WHAT YOU WILL DO: Starting at the line that holds "p, port) =>", transcribe every line to the end of the data exactly; include no other lines.

#### DATA EXCERPTS

-- ==== Sys2Proof/Machine/Fabric.lean ====
section
/-! DEFINITION. The fabric: packets, routes and hops, sends, receive descriptors, exact slots, the step mailbox, link status and
guard intervals (12, 13 R285, R291). -/

namespace Sys2Proof

/-! ### Route entries (12 R242) -/

def Packet.entry (p : Packet) : Nat := (p.route.getD p.hop 0).toNat
def entryAction (e : Nat) : Nat := e / 2 ^ 13
def entryPort (e : Nat) : Nat := e / 2 ^ 9 % 16
def entryRx (e : Nat) : Nat := e / 2 ^ 3 % 64
def entryChan (e : Nat) : Nat := e / 2 % 4
def entryOp (e : Nat) : Bool := e % 2 == 1

/-- The entry forwards: FWD, RDC or DUP (12 Table 12-2). -/
def forwards (e : Nat) : Bool := entryAction e == 1 || entryAction e == 3 || entryAction e == 4

/-- The channel belongs to the class: 2 is the exact channel, 0 and 1 are timed ones (12 R238). -/
def chanOf (exact : Bool) (c : Nat) : Bool := if exact then c == 2 else c < 2

/-- An earlier entry has delivered the packet (12 R242). -/
def Packet.delivered (p : Packet) : Bool :=
  (p.route.take p.hop).any (fun e => entryAction e.toNat == 2 || entryAction e.toNat == 4)

/-- The return route: the entries that follow the first DLV (12 R242). -/
def Packet.back (p : Packet) : List (BitVec 16) :=
  let r := (p.route.dropWhile (fun e => entryAction e.toNat != 2)).drop 1
  (r ++ List.replicate 12 0).take 12

def Packet.size_ (p : Packet) : Nat := p.blocks.length

end Sys2Proof

namespace Sys2Proof.Machine
open Host

/-! ### Ports, dies, the node that uses the fabric -/

/-- The compute die that carries a port (01 Table 1-2): dies 0 to 3 carry ports 2d and 2d + 1, and port 8 + d. -/
def portDie (p : Nat) : Nat := if p < 8 then p / 2 else p - 8

/-- The group node that runs in the package, its end included (12 R242, 15 R319). -/
def State.groupNode (s : State) : Option Node := s.nodes.find? (fun n => n.family.group && n.live)

/-- The shepherd that serves a port: of the placement of the group node where one runs, else the active one (12 R249). -/
def State.portShep (s : State) (p : PortId) : UnitId :=
  match s.groupNode with
  | some n => s.shepOf n (portDie p.val)
  | none => unitOf (32 + 2 * portDie p.val + (if s.active.get (Fin.ofNat 4 (portDie p.val)) then 1 else 0))

/-- A decision of the coordinator, sent to every other part (15 R321). -/
def State.decide_ (s : State) (n : Node) (yes : Bool) : State :=
  (s.emit (.decision n.nd yes)).postIn 0 (.groupDecision n.nd yes)

/-- `LINK` in the nodes of the fabric partition that have a shepherd entry (12 R252, R255); a coordinator that has voted decides abort
(15 R321). -/
def State.raiseLink (s : State) (unit : Nat) : State :=
  (s.nodes.filter (fun n => some n.part == s.fabric && !n.sheps.isEmpty)).foldl
    (fun s n =>
      if n.state == .running || n.state == .ending then s.raiseNode n.nd unit { code := .link }
      else if n.state == .voted && n.coord == n.rank then s.decide_ n false
      else s) s

/-- Counters of `LNKST` saturate (12 R267). -/
def satAdd (a n : Nat) : Nat := min 0xFFF (a + n)

def State.countStray (s : State) (p : PortId) : State := s.modPort p (fun q => { q with stray := satAdd q.stray 1 })
def State.countLate (s : State) (p : PortId) (n : Nat) : State := s.modPort p (fun q => { q with late := satAdd q.late n })
def State.countBad (s : State) (p : PortId) : State := s.modPort p (fun q => { q with badCrc := satAdd q.badCrc 1 })

/-- The header conditions that drop a packet as stray (12 R242). -/
def State.strayHeader (s : State) (p : Packet) : Bool :=
  let e := p.entry
  !p.crcOk || (match s.groupNode with | some n => n.tag != p.tag | none => true) ||
  12 ≤ p.hop || 5 ≤ entryAction e || p.route.any (fun x => entryChan x.toNat == 3) ||
  (forwards e && (12 ≤ entryPort e || !chanOf p.exact (entryChan e)))

/-- The cycle on which the last beat of block `j` is available, the header on cycle `c` (12 R240). -/
def blockAt (c j : Nat) : Nat := c + 8 * (j + 1)

/-! ### Departures (12 R240, R243, R247, R255) -/

/-- Who an operation belongs to: the sequencer, the address of its instruction, its node, and whether it was issued in aligned
mode. -/
structure Org where
  by_ : SeqId
  pc : Dword
  node : Nat
  timed : Bool
  deriving DecidableEq, Repr

/-- A hop's operation belongs to no node. -/
def hopOrg (u : UnitId) : Org := ⟨⟨u, .st⟩, 0, 0, false⟩

def Eff.org (e : Eff) : Org := ⟨e.by_, e.pc, e.node, e.timed⟩

def State.put (s : State) (o : Org) (at_ iss : Nat) (op : EffOp) : State :=
  { s with effs := s.effs ++
      [{ at_ := at_, iss := iss, by_ := o.by_, pc := o.pc, node := o.node, sq := false, commit := iss, fixed := false, timed := o.timed
         op := op }] }

/-- A packet becomes ready to leave on a port and channel on a later cycle (12 R240); hop has been raised. -/
def State.leaveAt (s : State) (o : Org) (ready src : Nat) (p : Packet) : State × Nat :=
  let e := p.entry
  let key := s.serial
  let s := { s with serial := key + 1, transit := s.transit ++ [(key, { p with hop := p.hop + 1 })] }
  (s.put o ready s.cyc (.depart key (Fin.ofNat 12 (entryPort e)) (entryChan e) ready src), key)

/-- A cycle lies in a busy interval. -/
def inside (l : List (Nat × Nat)) (c : Nat) : Bool := l.any (fun r => r.1 ≤ c && c ≤ r.2)

/-- An interval [a, b] meets a busy interval. -/
def meets (l : List (Nat × Nat)) (a b : Nat) : Bool := l.any (fun r => r.1 ≤ b && a ≤ r.2)

/-- A free-mode `GUARD` waits for its channels and takes precedence over sends ready since its t + 40 (13 R291). -/
def State.guardWaits (s : State) (p : PortId) (ready : Nat) : Bool :=
  (s.port p).up && s.agenda.any (fun t => match t.ev with
    | .guardIntervalStart _ q _ al _ => !al && q == p && decide (t.iss + 40 ≤ s.cyc) && decide (t.iss + 40 ≤ ready)
    | _ => false)

/-- The guard intervals of a port: those that have started, and the declared ones of aligned `GUARD`s, whose start is known; a port that is
down has none to come (12 R255, 13 R291). -/
def State.guardedAt (s : State) (p : PortId) : List (Nat × Nat) :=
  if !(s.port p).up then (s.port p).guards
  else (s.port p).guards ++ s.agenda.filterMap (fun t => match t.due, t.ev with
    | .cyc d, .guardIntervalStart _ q beats al _ => if al && q == p then some (d, d + 2 * beats - 1) else none
    | _, _ => none)

/-- A packet that became ready earlier, or on the same cycle with a place before, waits for the same channel (12 R240). -/
def State.behind (s : State) (port : PortId) (chan ready src : Nat) : Bool :=
  s.effs.any (fun e => match e.op with
    | .depart _ p c r x => p == port && c == chan && decide (13 * r + x < 13 * ready + src)
    | _ => false)

/-- A departure tried on this cycle: it leaves, waits for the next cycle, or raises its fault. A packet in transit waits for an interval that
has begun, a send of this package also for one that is declared (12 R240, R246, R247, R252, R255, 13 R291). -/
def State.tryDepart (s : State) (e : Eff) (key : Nat) (port : PortId) (chan ready src : Nat) : State :=
  match s.transit.find? (fun t => t.1 == key) with
  | none => s
  | some (_, p) =>
    let q := s.port port
    let last := s.cyc + 2 * (1 + 4 * p.size_) - 1
    let c : Fin 3 := Fin.ofNat 3 chan
    let busy := inside (q.chan.get c) s.cyc || s.behind port chan ready src
    let guarded_ := if src == 12 then meets (s.guardedAt port) s.cyc last || s.guardWaits port ready else inside q.guards s.cyc
    let drop := { s with transit := s.transit.filter (fun t => t.1 != key) }
    if p.exact && !q.up then drop.raiseLink e.by_.unit.val
    else if src == 12 && !p.exact && (busy || guarded_) then drop.raiseAt e.by_ e.pc e.node { code := .timing }
    else if src == 12 && e.timed && guarded_ then drop.raiseAt e.by_ e.pc e.node { code := .timing }
    else if busy || guarded_ then
      { s with effs := s.effs ++ [{ e with at_ := s.cyc + 1 }] }
    else
      let s := s.modPort port (fun q => { q with chan := q.chan.set c.val ((q.chan.get c).filter (fun r => s.cyc ≤ r.2) ++ [(s.cyc, last)]) c.isLt })
      s.put e.org (s.cyc + 8 * p.size_) e.iss (.gone key port chan s.cyc)

/-- The last beat of a packet leaves; a port that is down loses a LOSSY one, and an EXACT one, which no replay brings across, raises `LINK`
(12 R252). -/
def State.packetGone (s : State) (key : Nat) (port : PortId) (chan first : Nat) : State :=
  match s.transit.find? (fun t => t.1 == key) with
  | none => s
  | some (_, p) =>
    let s := { s with transit := s.transit.filter (fun t => t.1 != key) }
    if (s.port port).up then s.emit (.packet port chan first p)
    else if p.exact then s.raiseLink (s.portShep port).val else s

/-! ### Replies (12 R253, R261) -/

/-- A slot-free notice or an atomic reply sets out on the return route of a packet, whose first entry its shepherd acts on as a hop; a
notice of a handle's send carries the handle in its slot field, marked by `size`, and the kind of the send in `fn` (12 R242,
log 27). -/
def State.reply (s : State) (port : PortId) (p : Packet) (kind : Nat) (value : Dword) : State :=
  let u := s.portShep port
  let rank := match s.groupNode with | some n => n.rank | none => 0
  let r : Packet :=
    { p with
      kind := kind, hop := 0, rank := rank, die := dieOf u, fn := p.kind, dest := 0, route := p.back, counts := List.replicate 16 1
      blocks := [⟨leBytes 8 value.toNat ++ List.replicate 248 0, true⟩], crcOk := true, reserved := false }
  s.put (hopOrg u) (s.cyc + 1) s.cyc (.answer ⟨port, s.cyc, r⟩)

/-- The answer to a packet that its destination has performed; what a DUP delivers on the way is not answered (12 R242, R253). -/
def State.answer (s : State) (h : Held) (kind : Nat) (value : Dword) : State :=
  if entryAction h.a.pkt.entry == 4 then s else s.reply h.a.port h.a.pkt kind value

/-- Tokens of an exchange have been written or acknowledged: the package's own, or those of a stage-1 packet that it passes on;
with the last one the notice of that packet leaves (12 R265). -/
def State.tokensEnd (s : State) (u : UnitId) (hd : Idx64) (relay n : Nat) : State :=
  let h := (s.core u).handles.get hd
  let put (s : State) (h : Handle) : State := s.modCore u (fun c => { c with handles := c.handles.set hd.val h hd.isLt })
  if relay = 0 then put s { h with tokens := h.tokens - n }
  else match h.relays.find? (fun r => r.1 == relay) with
    | none => s
    | some (_, left, p, port) =>
      if left ≤ n then (put s { h with relays := h.relays.filter (fun r => r.1 != relay) }).reply port p 4 0
      else put s { h with relays := h.relays.map (fun r => if r.1 == relay then (r.1, left - n, r.2.2) else r) }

########

RESPONSE BOX:
    | some (_, left, p, port) =>
      if left ≤ n then (put s { h with relays := h.relays.filter (fun r => r.1 != relay) }).reply port p 4 0
      else put s { h with relays := h.relays.map (fun r => if r.1 == relay then (r.1, left - n, r.2.2) else r) }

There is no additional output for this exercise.